• What to produce:
Look below for the line containing "allCells.filter fun i"; from there through the line containing "the first failure", both lines included, please set down each line exactly and nothing else.

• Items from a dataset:
-- ==== Sys2Proof/Machine/KeymapCodec.lean ====
section
/-! DEFINITION. The config binary codec as pure functions of the code of Macro, a keymap and the default keymap
(45_config_codec.md R280 to R300; the formats are 30_encoding.md R115 to R120). -/

namespace Sys2Proof.Machine

/-- STEP.EQ (45_config_codec.md R281). -/
def stepEq (x y : MacroStep) : Bool :=
  x.op == y.op && x.mask == y.mask && decide (x.keys = y.keys) && x.delay == y.delay

/-- The steps of two macros are equal: same count, and STEP.EQ of each pair (45_config_codec.md R281). -/
def stepsEq : List MacroStep → List MacroStep → Bool
  | [], [] => true
  | x :: xs, y :: ys => stepEq x y && stepsEq xs ys
  | [], _ :: _ => false
  | _ :: _, [] => false

/-- ACT.EQ (45_config_codec.md R281): the macro is compared only when the common kind is Macro (R282). -/
def actEq (kindMacro : Byte) (a b : Action) : Bool :=
  a.kind == b.kind && a.mask == b.mask && decide (a.keys = b.keys) &&
    (if a.kind = kindMacro then stepsEq a.steps b.steps else true)

/-- The bytes of one entry (45_config_codec.md R290, R292; 30_encoding.md R118): for a kind other than Macro the
length byte is 0 and no step follows. -/
def entryBytes (kindMacro : Byte) (i : Fin 50) (a : Action) : Bytes :=
  let steps := if a.kind = kindMacro then a.steps else []
  [BitVec.ofNat 8 (layerOf i), BitVec.ofNat 8 (rowOf i), BitVec.ofNat 8 (colOf i), a.kind, a.mask]
    ++ a.keys.toList ++ [BitVec.ofNat 8 steps.length] ++ steps.flatMap stepBytes

/-- The cells an encoding carries, in scan order: not the Fn-key cells, and not ACT.EQ-equal to the default
(45_config_codec.md R290). -/
def diffCells (kindMacro : Byte) (m d : Keymap) : List (Fin 50) :=
  allCells.filter fun i => !isFnCell i && !actEq kindMacro m[i] d[i]

/-- `cfg_enc(m, d)` (45_config_codec.md R290). -/
def cfgEnc (kindMacro : Byte) (m d : Keymap) : Bytes :=
  let cells := diffCells kindMacro m d
  let count : Half := BitVec.ofNat 16 cells.length
  let body := cells.flatMap fun i => entryBytes kindMacro i m[i]
  let out := [Config.cfgVer, BitVec.ofNat 8 Config.rows, BitVec.ofNat 8 Config.cols, BitVec.ofNat 8 Config.layers, 0]
    ++ leBytes count ++ body
  out ++ leBytes (crc16 out)

/-- The macro steps at `pos`, `pos + 10`, … (45_config_codec.md R299). -/
def stepsAt (p : Bytes) : Nat → Nat → List MacroStep
  | _, 0 => []
  | pos, n + 1 => stepAt p pos :: stepsAt p (pos + Config.stepLen) n

/-- One entry (45_config_codec.md R299): the keymap with the entry applied and the next position, or the first failure
in the order of the rule. An entry for the Fn-key cell is applied like any other (decision D22). -/
def cfgEntry (kindMacro : Byte) (p : Bytes) (pos stop : Nat) (m : Keymap) : Checked (Keymap × Nat) :=
  if stop < pos + Config.entryFixedLen then .err .formatError .truncated
  else
    let kind := byteAt p (pos + 3)
    let mlen := (byteAt p (pos + 11)).toNat
    let body := pos + Config.entryFixedLen
    match cellIndex (byteAt p pos).toNat (byteAt p (pos + 1)).toNat (byteAt p (pos + 2)).toNat with
    | none => .err .formatError .badIndex
    | some i =>
      if kind = kindMacro then
        if Config.macroMax < mlen then .err .formatError .macroTooLong
        else if stop < body + Config.stepLen * mlen then .err .formatError .truncated
        else .ok (m.set i.val { kind := kind, mask := byteAt p (pos + 4), keys := keysAt p (pos + 5),
                                steps := stepsAt p body mlen } i.isLt,
                  body + Config.stepLen * mlen)
      else if mlen ≠ 0 then .err .formatError .nonMacroLen
      else .ok (m.set i.val { kind := kind, mask := byteAt p (pos + 4), keys := keysAt p (pos + 5), steps := [] } i.isLt,
                body)

/-- `repeat count times` (45_config_codec.md R295). -/
def cfgEntries (kindMacro : Byte) (p : Bytes) (stop : Nat) : Nat → Nat → Keymap → Checked (Keymap × Nat)
  | 0, pos, m => .ok (m, pos)
  | count + 1, pos, m =>
    match cfgEntry kindMacro p pos stop m with
    | .ok (m', pos') => cfgEntries kindMacro p stop count pos' m'
    | .err cls sub => .err cls sub

/-- `cfg_dec(p, d)` (45_config_codec.md R295): length, header, CRC, entries, exact consumption, in this order. The
`mode` byte is neither tested nor kept (R297, decision D21). -/
def cfgDec (kindMacro : Byte) (p : Bytes) (d : Keymap) : Checked Keymap :=
  let n := p.length
  if n < Config.cfgMinLen then .err .formatError .truncated
  else if byteAt p 0 ≠ Config.cfgVer ∨ byteAt p 1 ≠ BitVec.ofNat 8 Config.rows ∨
      byteAt p 2 ≠ BitVec.ofNat 8 Config.cols ∨ byteAt p 3 ≠ BitVec.ofNat 8 Config.layers then
    .err .formatError .badHeader
  else if le16 (byteAt p (n - 2)) (byteAt p (n - 1)) ≠ crc16 (slice p 0 (n - 2)) then .err .integrityError .badCrc
  else
    match cfgEntries kindMacro p (n - 2) (le16 (byteAt p 5) (byteAt p 6)).toNat Config.cfgHdrLen d with
    | .err cls sub => .err cls sub
    | .ok (m, pos) => if pos ≠ n - 2 then .err .formatError .trailing else .ok m

end Sys2Proof.Machine
end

• Answer box:
  allCells.filter fun i => !isFnCell i && !actEq kindMacro m[i] d[i]

/-- `cfg_enc(m, d)` (45_config_codec.md R290). -/
def cfgEnc (kindMacro : Byte) (m d : Keymap) : Bytes :=
  let cells := diffCells kindMacro m d
  let count : Half := BitVec.ofNat 16 cells.length
  let body := cells.flatMap fun i => entryBytes kindMacro i m[i]
  let out := [Config.cfgVer, BitVec.ofNat 8 Config.rows, BitVec.ofNat 8 Config.cols, BitVec.ofNat 8 Config.layers, 0]
    ++ leBytes count ++ body
  out ++ leBytes (crc16 out)

/-- The macro steps at `pos`, `pos + 10`, … (45_config_codec.md R299). -/
def stepsAt (p : Bytes) : Nat → Nat → List MacroStep
  | _, 0 => []
  | pos, n + 1 => stepAt p pos :: stepsAt p (pos + Config.stepLen) n

/-- One entry (45_config_codec.md R299): the keymap with the entry applied and the next position, or the first failure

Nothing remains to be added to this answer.